Man in the Moon
Copyright© 2021 by Yob
Chapter 2: Once a Turncoat
Arriving at New Hanover County Airport, the closest major airport to Wilmington, North Carolina, Olé and Doc with their assortment of companions boarded an Army chopper. Olé requisitioned the whirlybird during their flight from Wyoming. Olé overruled their instructions from the moon while suggesting timid obedience established a terrible precedent. They were to board a company tourist bus that would bring them to a port terminal. There they would be identified, issued boarding passes, and ferried by high-speed launch out to the ship. Olé nixed that dictated agenda in rebellious rejection and elected to fly in an armed military craft directly to the ship cruising up and down the Carolina coast barely three miles offshore. According to an edict issued to the world by the Man in the Moon, no longer was any nation allowed to claim more than three miles off their coasts as territorial waters. Fishing grounds are not an issue. Commercial wild-caught fishing is outlawed everywhere on earth. Whaling and dolphin hunting outlawed. A few purse seiners that decided to defy the edicts vanished with all hands. No fines or slaps on the wrist punishments. Obey or be eliminated!

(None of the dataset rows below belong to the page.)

/-- PUTs of a line in the writeback buffer: from the owner, with a copy no snoop has taken and with one that a snoop has; from a sharer,
the only one and one of two; from a cache that the entry does not record; from one that holds the line again. -/
theorem test_puts_due : ∀ x ∈ [(Req.putS, Mesi.s), (.putE, .e), (.putM, .m)], ∀ taken ∈ [false, true],
    ∀ e ∈ [({ sharers := 2 ^ 74 } : DirEntry), { sharers := 2 ^ 73 }, { sharers := 2 ^ 73 + 2 ^ 74 }, { sharers := 2 ^ 73, owned := true }],
    let v : Line := { line := 0x40, st := x.2, data := 9, taken }
    let s := homed e [(0x40, .cache 73 x.1)]
    let s := { s with coh := { s.coh with wb := [(73, [v])] } }
    homeServes s 0x40 = true ∧ nextAsker s 0x40 = some (.cache 73 x.1) ∧
      (tget [] s.coh.wb 73).find? (fun l => l.line == 0x40 && putOf l.st == x.1) = some v ∧ l2Find s 73 0x40 = none ∧
      ((dirOf s 0x40).sharers.testBit 73 = false ∨ (dirOf s 0x40).owned = decide (e.owned = true)) ∧
      l2Find (setL2 s 73 [{ line := 0x40, st := .s, data := 8 }]) 73 0x40 ≠ none := by decide +kernel

/-- A grant finds room in its set, or 16 lines there. -/
theorem test_grants_due : ∀ n ∈ [0, 15, 16],
    let s := homed { granted := some (73, .s, some 7) } []
    let s := setL2 s 73 ((upFrom 1 n).map (fun k => { line := 0x40 + 512 * k, st := .e, data := 0 }))
    (dirOf s 0x40).granted = some (73, .s, some 7) ∧ s.coh.waiters = [] ∧
      (((l2Of s 73).filter (fun l => l.line != 0x40)).filter (fun l => l.line % l2Sets 73 == 0x40 % l2Sets 73)).length = n := by decide +kernel

/-- The last answer to a snoop of each kind is due from cache 74, which holds the line; and one of two answers. -/
theorem test_snoops_due : ∀ st ∈ [Mesi.m, .e, .s],
    let e := fun (a : Asker) (k : Nat) => { busy := some a, awaiting := [(74, k)], sharers := 2 ^ 74, owned := decide (st ≠ .s) : DirEntry }
    let s := fun (a : Asker) (k : Nat) => setL2 (homed (e a k) []) 74 [{ line := 0x40, st, data := 9 }]
    (∀ r ∈ [Req.rdShared, .rdOwn, .ownNodata, .upgrade], let t := s (.cache 73 r) (if r = .rdShared then 0 else 1)
      (dirOf t 0x40).busy = some (.cache 73 r) ∧ (dirOf t 0x40).awaiting = [(74, if r = .rdShared then 0 else 1)] ∧ (dirOf t 0x40).data = none ∧
        t.mem.bad = [] ∧ copyOf t 74 0x40 = some { line := 0x40, st, data := 9 } ∧ (st = .m → (dirOf t 0x40).owned = true)) ∧
    (dirOf (s (.read 5 0x2000 16) 2) 0x40).busy = some (.read 5 0x2000 16) ∧ (dirOf (s (.read 5 0x2000 16) 2) 0x40).awaiting = [(74, 2)] ∧
    (dirOf (s (.read 5 0x2000 16) 2) 0x40).sharers ≠ 0 ∧
    ([(74, 1), (75, 1)].erase (74, 1) ≠ ([] : List (Nat × Nat))) := by decide +kernel

/-! ### Power, cues and sequencers -/

def withClk (s : State) (f : Clock → Clock) : State := { s with clk := f s.clk }
def withOrder (s : State) (f : Order → Order) : State := modOrder s 0 f

/-- Steps of the clocks may be decided and changed: over and under counts at their limits, at the extreme steps. -/
theorem test_module_law_due : ∀ x ∈ [(15, 0), (0, 7), (1, 1), (10, 4)],
    let s := withClk dev (fun c => { c with aclk := x.1, pclk := x.2, overCount := 8, underCount := 1024, aclkDue := some 3, pclkDue := some 4, cue := 4 })
    s.clk.shed = false ∧ s.clk.flowLow = false ∧ s.clk.stopped = false ∧ 8 ≤ s.clk.overCount ∧ 1024 ≤ s.clk.underCount ∧ 3 ≤ s.clk.cue ∧ 4 ≤ s.clk.cue ∧
      (withClk s (fun c => { c with shed := true, flowLow := true })).clk.shed = true := by decide +kernel

theorem test_dilution_due : ∀ l ∈ [1, 7],
    let s := modPart dev 0 (fun x => { x with cap := 100, overCount := 8, underCount := 1024, level := l, advances := 8 - l })
    (partOf s 0).cap ≠ 0 ∧ 8 ≤ (partOf s 0).overCount ∧ 1024 ≤ (partOf s 0).underCount ∧ (partOf s 0).level ≠ 0 ∧ (partOf s 0).idlePending = false ∧
      8 - (partOf s 0).level ≤ (partOf s 0).advances ∧ partRuns s 0 = true ∧ partCues s 0 = true := by decide +kernel

/-- A warden's report is due for a die of each kind; a full-load period ends; trips and rechecks of a die of each kind. -/
theorem test_wardens_due : ∀ die ∈ [0, 78, 80, 87, 90, 105],
    let s := modDie (withClk dev (fun c => { c with cue := 70 })) die (fun d => { d with fullFrom := some 6, recheck := true })
    s.clk.cue ≠ 0 ∧ (dieOf s die).estCue ≠ s.clk.cue ∧ (dieOf s die).fullFrom = some 6 ∧ 6 + 64 = beat s ∧ (dieOf s die).unpowered = false ∧
      (dieOf s die).recheck = true ∧ ¬ (88 ≤ die ∧ die < 90) ∧
      (let t := modDie s die (fun d => { d with unpowered := true, tripped := some 68 })
       (dieOf t die).unpowered = true ∧ (dieOf t die).tripped = some 68 ∧ 68 + 1 < beat t) := by decide +kernel
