-- ==== Sys2Proof/Machine/State.lean ====
section
/-! DEFINITION. The state of gbemu CORE as plain data (10_state.md), the reasons a step can stop, and the state at launch. -/

namespace Sys2Proof.Machine

/-- The CPU's registers (R20, R25, R26). `f` is the flag byte, its low nibble zero (R24). -/
structure Regs where
  a : Byte
  f : Byte
  b : Byte
  c : Byte
  d : Byte
  e : Byte
  h : Byte
  l : Byte
  sp : Word
  pc : Word
  deriving DecidableEq, Repr

/-- The value of `cpu_fault` (R30, R320): one of the four fatal faults with its recorded context. -/
inductive CpuFault where
  /-- One of the 11 undefined primary opcodes was decoded (R321). -/
  | illegalOpcode (pc : Word) (op : Byte)
  /-- `DAA` met a key in no row of its table (R322). -/
  | daaTableMiss (pc : Word) (a f : Byte)
  /-- The bytes of the instruction run past `0xFFFF` (R323). -/
  | decodeOutOfBounds (pc : Word)
  /-- `STOP` was executed (R324). -/
  | stopUnimplemented (pc : Word)
  deriving DecidableEq, Repr

/-- Where in its iteration the CPU stands between two steps (R300): at step 1, or, having parked at step 3, before
step 4. -/
inductive CpuPos where
  | top
  | decode
  deriving DecidableEq, Repr

/-- The designated I/O registers at their stored widths (R35 to R48), and `IE` (R40). -/
structure IoRegs where
  /-- `P1` bits 5:4: bit 1 is `SEL_BUTTONS`, bit 0 is `SEL_DPAD`; 0 selects. -/
  p1Sel : BitVec 2
  tima : Byte
  tma : Byte
  tac : BitVec 3
  /-- `IF` bits 4:0. -/
  ifr : BitVec 5
  lcdc : Byte
  /-- `STAT` bits 6:0. -/
  stat : BitVec 7
  scy : Byte
  scx : Byte
  ly : Byte
  lyc : Byte
  bgp : Byte
  obp0 : Byte
  obp1 : Byte
  wy : Byte
  wx : Byte
  ie : Byte
  deriving DecidableEq, Repr

/-- One entry of `line_objects` (R341): an object of OAM and its index. -/
structure ObjEntry where
  y : Byte
  x : Byte
  tile : Byte
  flags : Byte
  index : Nat
  deriving DecidableEq, Repr

/-- The registers the PPU reads once per line at pixel-transfer (R350), as read. -/
structure LineRegs where
  lcdc : Byte
  scy : Byte
  scx : Byte
  wy : Byte
  wx : Byte
  bgp : Byte
  obp0 : Byte
  obp1 : Byte
  ly : Byte
  deriving DecidableEq, Repr

/-- The names of `LineRegs`, in the order of R350. -/
inductive LineReg where
  | lcdc | scy | scx | wy | wx | bgp | obp0 | obp1 | ly
  deriving DecidableEq, Repr

/-- The atomic actions of OAM-search still to come (R345 to R349); `hold` is the rest of the phase's budget. -/
inductive OamPos where
  | start | readStat | raise | fire | readLcdc | readLy | snapshot | hold
  deriving DecidableEq, Repr

/-- The atomic actions of pixel-transfer (R350). -/
inductive XferPos where
  | start
  | latch (r : LineReg)
  | vram
  | write
  | hold
  deriving DecidableEq, Repr

/-- The atomic actions of HBlank (R362 to R364). -/
inductive HbPos where
  | start | readStat | readLy | readLyc | raise | fire | hold
  | incLy | coinLy | coinLyc | coinSet
  deriving DecidableEq, Repr

/-- The atomic actions of VBlank: its entry (R365) and its line-equivalents (R366). -/
inductive VbPos where
  | start | raise | fire | readStat | raiseStat | fireStat
  | lineStart | hold
  | readLy | stepLy | coinLy | coinLyc | coinSet
  deriving DecidableEq, Repr

/-- `ppu_phase` (R52, R341), with the position inside the phase. -/
inductive PpuPos where
  | oamSearch (p : OamPos)
  | pixelTransfer (p : XferPos)
  | hBlank (p : HbPos)
  | vBlank (p : VbPos)
  deriving DecidableEq, Repr

/-- The PPU's own state (R52, R341). -/
structure Ppu where
  pos : PpuPos
  vblankLine : Nat
  windowLine : Nat
  /-- In paint order: the last element has the highest priority (R349). -/
  lineObjects : List ObjEntry
  /-- `ppu_dot`: the cycles spent in the current phase. -/
  dot : Nat
  /-- `ppu_parked` (R31). -/
  parked : Bool
  /-- `LCDC.OBJ_SIZE` as OAM-search of this line read it (R348, R360). -/
  tall : Bool
  lineRegs : LineRegs
  /-- The composed line between the PPU's read of VRAM and its write of the framebuffer (R350). -/
  line : List Shade
  /-- `STAT`, `LY` and `LYC` as the current action sequence read them (R362, R364, R366). -/
  seenStat : Byte
  seenLy : Byte
  seenLyc : Byte
  deriving DecidableEq, Repr

/-- The Timer agent's position (R391 to R393): blocked, woken, counting, or inside `IncrementTIMA`. -/
inductive TimerPos where
  | blocked
  | woken
  | counting
  | addTima
  | readTma
  | storeTima (v : Byte)
  | raise
  | fire
  deriving DecidableEq, Repr

/-- The Timer's own state (R52, R391), and the count toward the next increment of `DIV` (R394). -/
structure Timer where
  pos : TimerPos
  /-- `timer_div`. -/
  div : Nat
  /-- `timer_parked` (R31). -/
  parked : Bool
  divCount : Nat
  deriving DecidableEq, Repr

/-- The eight keys behind `P1` (R35). -/
inductive Key where
  | right | left | up | down | a | b | select | start
  deriving DecidableEq, Repr

/-- `Joypad` (R6, R35): which keys are down. -/
structure Joypad where
  right : Bool
  left : Bool
  up : Bool
  down : Bool
  a : Bool
  b : Bool
  select : Bool
  start : Bool
  deriving DecidableEq, Repr

/-- What the host can do to the machine: `Pause` and `Resume` (R408), the change of a key in the `Joypad` state (R81,
R306), the request of the serial source (R306), the next action of a `RaiseInt` under way (R304), and a write to `TAC`
(R391). Log entries 17 and 29. -/
inductive HostAction where
  | pause
  | resume
  | key (k : Key) (down : Bool)
  | raiseSerial
  | proceed
  | writeTac (v : Byte)
  deriving DecidableEq, Repr

/-- Where the host stands in a `RaiseInt` (R304): in none; a key has gone down and the `IoOr` on `IF` bit 4 is to come
(R306); the `IoOr` is done and the latch fire is to come. Log entry 17. -/
inductive HostPos where
  | idle
  | orJoypad
  | fire
  deriving DecidableEq, Repr

/-- One atomic action of one agent, in the order in which the agents move (R400). -/
inductive Turn where
  | cpu
  | ppu
  | timer
  | div
  | host (h : HostAction)
  deriving DecidableEq, Repr

/-- The storage cells that have been written or supplied, by bus address: flat cartridge ROM, VRAM, WRAM, OAM, plain I/O
bytes and HRAM. A cell that is not listed holds its launch content (log entry 1). -/
abbrev Memory := List Host.Cell

structure State where
  regs : Regs
  /-- `IME` (R27). -/
  ime : Bool
  /-- `ime_delay` (R28). -/
  imeDelay : Nat
  halted : Bool
  cpuFault : Option CpuFault
  /-- `cpu_parked` (R31). -/
  cpuParked : Bool
  cpuPos : CpuPos
  /-- The cycle counter (R32), unbounded. -/
  cycles : Nat
  mem : Memory
  io : IoRegs
  /-- The interrupt-received latch (R51). -/
  irqLatch : Bool
  /-- The timer-enable latch (R51). -/
  timerEnableLatch : Bool
  timer : Timer
  ppu : Ppu
  /-- The lines written so far, by line number, each of 160 shades (R343). -/
  framebuffer : List (Nat × List Shade)
  /-- The shared `step_mode` flag (R31, R408). -/
  stepMode : Bool
  joypad : Joypad
  /-- MODEL: where the host stands in its `RaiseInt` (R304). Log entry 17. -/
  hostPos : HostPos
  /-- The writes a cartridge that is not the flat one has received, newest first (R66). -/
  cartLog : List (Nat × Byte)
  /-- MODEL: the atomic actions to come, in order (R400); after them the reference schedule goes on. Log entry 6. -/
  turns : List Turn
  /-- MODEL: how many bus reads the CPU has made: the index of the next free value. Log entry 3. -/
  draws : Nat
  /-- The parameters (R6); no step changes them. -/
  params : Params
  deriving DecidableEq, Repr

/-- Reasons for `Outcome.fault`. There are none, and no constructor: the four fatal faults of R320 are values of
`cpu_fault`, an effect of the spec after which the PPU and the Timer keep running, so a step that raises one answers a
next state (log entry 7). -/
inductive Fault where
  deriving DecidableEq, Repr

/-- Reasons for `Outcome.refused`. -/
inductive Refusal where
  /-- Raised by `exec` for an instruction without a meaning; no arm of this model raises it. Safe. -/
  | notModelled (mnemonic : String)
  /-- Raised by `launch` for a launch record that breaks an invariant of the state (R424, U24). Safe. -/
  | launchRecord
  deriving DecidableEq, Repr

/-- The designated registers at launch (R48, R421). `OBP0` and `OBP1` are unspecified: a free byte (log entry 8). -/
def IoRegs.reset : IoRegs where
  p1Sel := 0
  tima := 0
  tma := 0
  tac := 0
  ifr := 1
  lcdc := 0x91
  stat := 5
  scy := 0
  scx := 0
  ly := 0
  lyc := 0
  bgp := 0xFC
  obp0 := Config.launchByte 0xFF48
  obp1 := Config.launchByte 0xFF49
  wy := 0
  wx := 0
  ie := 0

/-- The launch state (R50, R421, R422) under the default parameters. -/
def State.reset : State where
  regs := { a := 0x01, f := 0xB0, b := 0x00, c := 0x13, d := 0x00, e := 0xD8, h := 0x01, l := 0x4D,
            sp := 0xFFFE, pc := 0x0100 }
  ime := false
  imeDelay := 0
  halted := false
  cpuFault := none
  cpuParked := false
  cpuPos := .top
  cycles := 0
  mem := []
  io := IoRegs.reset
  irqLatch := false
  timerEnableLatch := false
  timer := { pos := .blocked, div := 0, parked := false, divCount := 0 }
  ppu := { pos := .oamSearch .start, vblankLine := 0, windowLine := 0, lineObjects := [], dot := 0, parked := false,
           tall := false, lineRegs := ⟨0, 0, 0, 0, 0, 0, 0, 0, 0⟩, line := [], seenStat := 0, seenLy := 0, seenLyc := 0 }
  framebuffer := []
  stepMode := false
  joypad := ⟨false, false, false, false, false, false, false, false⟩
  hostPos := .idle
  cartLog := []
  turns := []
  draws := 0
  params := Params.default

end Sys2Proof.Machine
end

Olé knew he was taking a big risk with their lives. He had prior evidence the Man in the Moon was ruthless and stern regarding obedience. The chopper’s Army crew were grateful their aircraft and themselves were spared. The event was digitally recorded by an onboard camera when their passengers suddenly vanished. It occurred while still over land and several miles distant from the ship. They hurried back to base to report the generals and their staff are MIA.
The Army intended to keep this fiasco secret but the Man in the Moon had other ideas. He decided to make use of this act of disobedience and the consequence as an excellent object lesson for all Earthlings. He interrupted broadcasts to announce the abduction of the cabinet secretaries on all channels and frequencies. The President was annoyed. He’d called in favors and IOUs to have Olé and Doc confirmed by the Senate. All that political hay wasted for nothing! Worse yet, nobody he knows wants any of them again vacant cabinet positions. He is a one-man DIY executive branch. The only silver lining is all the invited officials from the other nations turned around and scurried back home. At least he needn’t worry about competing nations making back-room backstab deals on the moon.
Another thing annoying him, is where did the Empress’ palace’s staff disappear to? He ordered the Army to transport the hundreds of palace clones to Wilmington to turn over for shipment to the moon. When the guards arrived at the vacant palace, it was redundantly found vacant. He can’t imagine how to begin explaining his failure to deliver as promised. Should he resign now or eat a shotgun shell? No other attractive options exist. He refuses to be the President reduced to begging his pardon of that SOB in the moon!
Before resigning, he must get his house in order, first appoint a vice president to succeed him. He isn’t about to leave the highest office up for grabs, it would be a bloodbath! Whom should he approach?
An amusing thought made him giggle then guffaw. Pulling out the FBI dossier on the Man in the Moon, created when the FBI was around before the Empress existed, he checked the original nationality and place of birth. If you can’t beat them, join them.
The perfect candidate. The Man in the Moon, a natural-born citizen of the USA, will hopefully accept the nomination and succeed him as President. Why not? If he does, the moon will be American too!